Please return the lines below verbatim, beginning at the one that has "def logic (v" and stopping after the one that has "F after DEC", and add no other lines.

** DATA LISTING follows **

-- ==== Sys2Proof/Certificates/Slice0/Obligations.lean ====
section
/-! DEFINITION. The statements of this slice. The helpers of `Sys2Proof.Claims` write the spec's formulas in plain arithmetic,
apart from the model's own; `readByte` and `writeByte` are the model's bus, itself the subject of BusRead and BusWrite. -/

namespace Sys2Proof.Claims

open Sys2Proof.Machine

/-! ## Numbers, registers, flags -/

/-- A number as a byte, modulo 256. -/
def byte (n : Nat) : Byte := BitVec.ofNat 8 n

/-- F from its flags: Z is bit 7, N bit 6, H bit 5, C bit 4, and bits 3 to 0 are 0 (10_state R55). -/
def flags (z n h c : Bool) : Byte :=
  (if z then 0x80 else 0) ||| (if n then 0x40 else 0) ||| (if h then 0x20 else 0) ||| (if c then 0x10 else 0)

/-- An 8-bit register operand: its r8 code (30_encoding R152), its slot read, its slot written. -/
structure Reg where
  code : Nat
  get : State → Byte
  put : Byte → State → State

def rB : Reg := ⟨0, State.b, fun v s => { s with b := v }⟩
def rC : Reg := ⟨1, State.c, fun v s => { s with c := v }⟩
def rD : Reg := ⟨2, State.d, fun v s => { s with d := v }⟩
def rE : Reg := ⟨3, State.e, fun v s => { s with e := v }⟩
def rH : Reg := ⟨4, State.h, fun v s => { s with h := v }⟩
def rL : Reg := ⟨5, State.l, fun v s => { s with l := v }⟩
def rA : Reg := ⟨7, State.a, fun v s => { s with a := v }⟩

/-- A 16-bit register operand: its p code (30_encoding R153), its value, its high and low slots written. -/
structure Pair where
  code : Nat
  get : State → Word
  put : Word → State → State

def pBC : Pair := ⟨0, fun s => s.b ++ s.c, fun v s => { s with b := hiByte v, c := loByte v }⟩
def pDE : Pair := ⟨1, fun s => s.d ++ s.e, fun v s => { s with d := hiByte v, e := loByte v }⟩
def pHL : Pair := ⟨2, fun s => s.h ++ s.l, fun v s => { s with h := hiByte v, l := loByte v }⟩
def pSP : Pair := ⟨3, State.sp, fun v s => { s with sp := v }⟩
def pAF : Pair := ⟨3, fun s => s.a ++ s.f, fun v s => { s with a := hiByte v, f := loByte v &&& 0xF0 }⟩

/-- The address in HL. -/
def hl (s : State) : Word := s.h ++ s.l

/-- The byte at HL. -/
def atHL (s : State) : Byte := readByte s (hl s)

/-! ## The frame of an instruction -/

/-- What an instruction of `len` bytes and `cost` cycles leaves when it has no other effect: PC past it (one byte less when
`halt_bug` is set, 60_exceptions R531, which is then clear), the cost charged, nothing else changed. -/
def after (len cost : Nat) (s : State) : State :=
  { s with
    pc := s.pc + BitVec.ofNat 16 (if s.haltBug then len - 1 else len)
    haltBug := false
    cycles := s.cycles + cost }

/-- A word pushed: SP down by two, the high byte at old SP - 1, then the low byte at old SP - 2. -/
def pushed (v : Word) (t : State) : State :=
  writeByte (t.sp - 2) (loByte v) (writeByte (t.sp - 1) (hiByte v) { t with sp := t.sp - 2 })

/-- The word at the top of the stack. -/
def top (s : State) : Word := readByte s (s.sp + 1) ++ readByte s s.sp

/-! ## 8-bit results (41_alu8) -/

/-- A plus `x` plus `c`, with Z, N = 0, H out of bit 3, C out of bit 7. -/
def sum (x : Byte) (c : Nat) (t : State) : State :=
  { t with
    a := byte (t.a.toNat + x.toNat + c)
    f := flags (decide ((t.a.toNat + x.toNat + c) % 256 = 0)) false (decide (15 < t.a.toNat % 16 + x.toNat % 16 + c))
      (decide (255 < t.a.toNat + x.toNat + c)) }

/-- The flags of A minus `x` minus `c`: Z, N = 1, H the borrow from bit 4, C the borrow. -/
def differenceFlags (x : Byte) (c : Nat) (t : State) : Byte :=
  flags (decide (t.a.toNat = (x.toNat + c) % 256)) true (decide (t.a.toNat % 16 < x.toNat % 16 + c))
    (decide (t.a.toNat < x.toNat + c))

/-- A minus `x` minus `c`. -/
def difference (x : Byte) (c : Nat) (t : State) : State :=
  { t with a := byte (t.a.toNat + 512 - x.toNat - c), f := differenceFlags x c t }

/-- A logic result in A, with Z from it, N = 0, C = 0 and H as given. -/
def logic (v : Byte) (half : Bool) (t : State) : State := { t with a := v, f := flags (decide (v = 0)) false half false }

/-- F after INC of `old`; C kept. -/
def incFlags (old : Byte) (s : State) : Byte := flags (decide (old = 0xFF)) false (decide (old.toNat % 16 = 15)) s.flagC

/-- F after DEC of `old`; C kept. -/
def decFlags (old : Byte) (s : State) : Byte := flags (decide (old = 1)) true (decide (old.toNat % 16 = 0)) s.flagC

/-- DAA: what is added after an addition or taken away after a subtraction (41_alu8 R230). -/
def daaHigh (s : State) : Bool := s.flagC || (!s.flagN && decide (0x99 < s.a.toNat))

/-- See `daaHigh`. -/
def daaLow (s : State) : Bool := s.flagH || (!s.flagN && decide (9 < s.a.toNat % 16))

/-- See `daaHigh`. -/
def daaCorrection (s : State) : Nat := (if daaHigh s then 0x60 else 0) + (if daaLow s then 0x06 else 0)

/-- See `daaHigh`. -/
def daaResult (s : State) : Byte :=
  if s.flagN then byte (s.a.toNat + 256 - daaCorrection s) else byte (s.a.toNat + daaCorrection s)

/-- A number below 100 in two decimal digits. -/
def bcd (n : Nat) : Byte := byte (n / 10 * 16 + n % 10)

/-! ## Rotates and shifts (43_rotate_shift R269): the result and the bit shifted out, from the value and the old C -/

def rlcOf (v : Byte) (_ : Bool) : Byte × Bool := (byte (2 * v.toNat + v.toNat / 128), decide (128 ≤ v.toNat))
def rrcOf (v : Byte) (_ : Bool) : Byte × Bool := (byte (v.toNat / 2 + 128 * (v.toNat % 2)), decide (v.toNat % 2 = 1))
def rlOf (v : Byte) (c : Bool) : Byte × Bool := (byte (2 * v.toNat + c.toNat), decide (128 ≤ v.toNat))
def rrOf (v : Byte) (c : Bool) : Byte × Bool := (byte (v.toNat / 2 + 128 * c.toNat), decide (v.toNat % 2 = 1))
def slaOf (v : Byte) (_ : Bool) : Byte × Bool := (byte (2 * v.toNat), decide (128 ≤ v.toNat))
def sraOf (v : Byte) (_ : Bool) : Byte × Bool := (byte (v.toNat / 2 + 128 * (v.toNat / 128)), decide (v.toNat % 2 = 1))
def swapOf (v : Byte) (_ : Bool) : Byte × Bool := (byte (v.toNat % 16 * 16 + v.toNat / 16), false)
def srlOf (v : Byte) (_ : Bool) : Byte × Bool := (byte (v.toNat / 2), decide (v.toNat % 2 = 1))

/-! ## The post-boot cells -/

/-- The control-register cells of the post-boot table (70_reset R610), in the order the spec lists them. -/
def postBootTable : List (Nat × Byte) :=
  [(0xFF00, 0xCF), (0xFF01, 0x00), (0xFF02, 0x7E), (0xFF05, 0x00), (0xFF06, 0x00), (0xFF07, 0x00), (0xFF0F, 0xE1),
   (0xFF10, 0x80), (0xFF11, 0xBF), (0xFF12, 0xF3), (0xFF14, 0xBF), (0xFF16, 0x3F), (0xFF17, 0x00)] ++
  [(0xFF19, 0xBF), (0xFF1A, 0x7F), (0xFF1B, 0xFF), (0xFF1C, 0x9F), (0xFF1E, 0xBF), (0xFF20, 0xFF), (0xFF21, 0x00),
   (0xFF22, 0x00), (0xFF23, 0xBF), (0xFF24, 0x77), (0xFF25, 0xF3), (0xFF26, 0xF1), (0xFF40, 0x91)] ++
  [(0xFF41, 0x85), (0xFF42, 0x00), (0xFF43, 0x00), (0xFF44, 0x00), (0xFF45, 0x00), (0xFF47, 0xFC), (0xFF48, 0xFF),
   (0xFF49, 0xFF), (0xFF4A, 0x00), (0xFF4B, 0x00), (0xFF50, 0x01), (0xFFFF, 0x00)]

/-! ## The instructions of each form, with what the encoding codes for them -/

/-- ADD A,r (41_alu8 R201). -/
def addForms : List (Instr × Reg) :=
  [(.add_A_B, rB), (.add_A_C, rC), (.add_A_D, rD), (.add_A_E, rE), (.add_A_H, rH), (.add_A_L, rL), (.add_A_A, rA)]

/-- ADC A,r (41_alu8 R204). -/
def adcForms : List (Instr × Reg) :=
  [(.adc_A_B, rB), (.adc_A_C, rC), (.adc_A_D, rD), (.adc_A_E, rE), (.adc_A_H, rH), (.adc_A_L, rL), (.adc_A_A, rA)]

/-- SUB r (41_alu8 R207). -/
def subForms : List (Instr × Reg) :=
  [(.sub_B, rB), (.sub_C, rC), (.sub_D, rD), (.sub_E, rE), (.sub_H, rH), (.sub_L, rL), (.sub_A, rA)]

/-- SBC A,r (41_alu8 R210). -/
def sbcForms : List (Instr × Reg) :=
  [(.sbc_A_B, rB), (.sbc_A_C, rC), (.sbc_A_D, rD), (.sbc_A_E, rE), (.sbc_A_H, rH), (.sbc_A_L, rL), (.sbc_A_A, rA)]

/-- AND r (41_alu8 R213). -/
def andForms : List (Instr × Reg) :=
  [(.and_B, rB), (.and_C, rC), (.and_D, rD), (.and_E, rE), (.and_H, rH), (.and_L, rL), (.and_A, rA)]

/-- XOR r (41_alu8 R216). -/
def xorForms : List (Instr × Reg) :=
  [(.xor_B, rB), (.xor_C, rC), (.xor_D, rD), (.xor_E, rE), (.xor_H, rH), (.xor_L, rL), (.xor_A, rA)]

/-- OR r (41_alu8 R219). -/
def orForms : List (Instr × Reg) :=
  [(.or_B, rB), (.or_C, rC), (.or_D, rD), (.or_E, rE), (.or_H, rH), (.or_L, rL), (.or_A, rA)]

/-- CP r (41_alu8 R222). -/
def cpForms : List (Instr × Reg) :=
  [(.cp_B, rB), (.cp_C, rC), (.cp_D, rD), (.cp_E, rE), (.cp_H, rH), (.cp_L, rL), (.cp_A, rA)]

/-- INC r (41_alu8 R225). -/
def incForms : List (Instr × Reg) :=
  [(.inc_B, rB), (.inc_C, rC), (.inc_D, rD), (.inc_E, rE), (.inc_H, rH), (.inc_L, rL), (.inc_A, rA)]

/-- DEC r (41_alu8 R227). -/
def decForms : List (Instr × Reg) :=
  [(.dec_B, rB), (.dec_C, rC), (.dec_D, rD), (.dec_E, rE), (.dec_H, rH), (.dec_L, rL), (.dec_A, rA)]

/-- ADD HL,rr (42_alu16 R250). -/
def addHLForms : List (Instr × Pair) :=
  [(.add_HL_BC, pBC), (.add_HL_DE, pDE), (.add_HL_HL, pHL), (.add_HL_SP, pSP)]

/-- INC rr (42_alu16 R251). -/
def incPairForms : List (Instr × Pair) :=
  [(.inc_BC, pBC), (.inc_DE, pDE), (.inc_HL, pHL), (.inc_SP, pSP)]

/-- DEC rr (42_alu16 R252). -/
def decPairForms : List (Instr × Pair) :=
  [(.dec_BC, pBC), (.dec_DE, pDE), (.dec_HL, pHL), (.dec_SP, pSP)]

** End of DATA LISTING **

TASK RESPONSE:
def logic (v : Byte) (half : Bool) (t : State) : State := { t with a := v, f := flags (decide (v = 0)) false half false }

/-- F after INC of `old`; C kept. -/
def incFlags (old : Byte) (s : State) : Byte := flags (decide (old = 0xFF)) false (decide (old.toNat % 16 = 15)) s.flagC

/-- F after DEC of `old`; C kept. -/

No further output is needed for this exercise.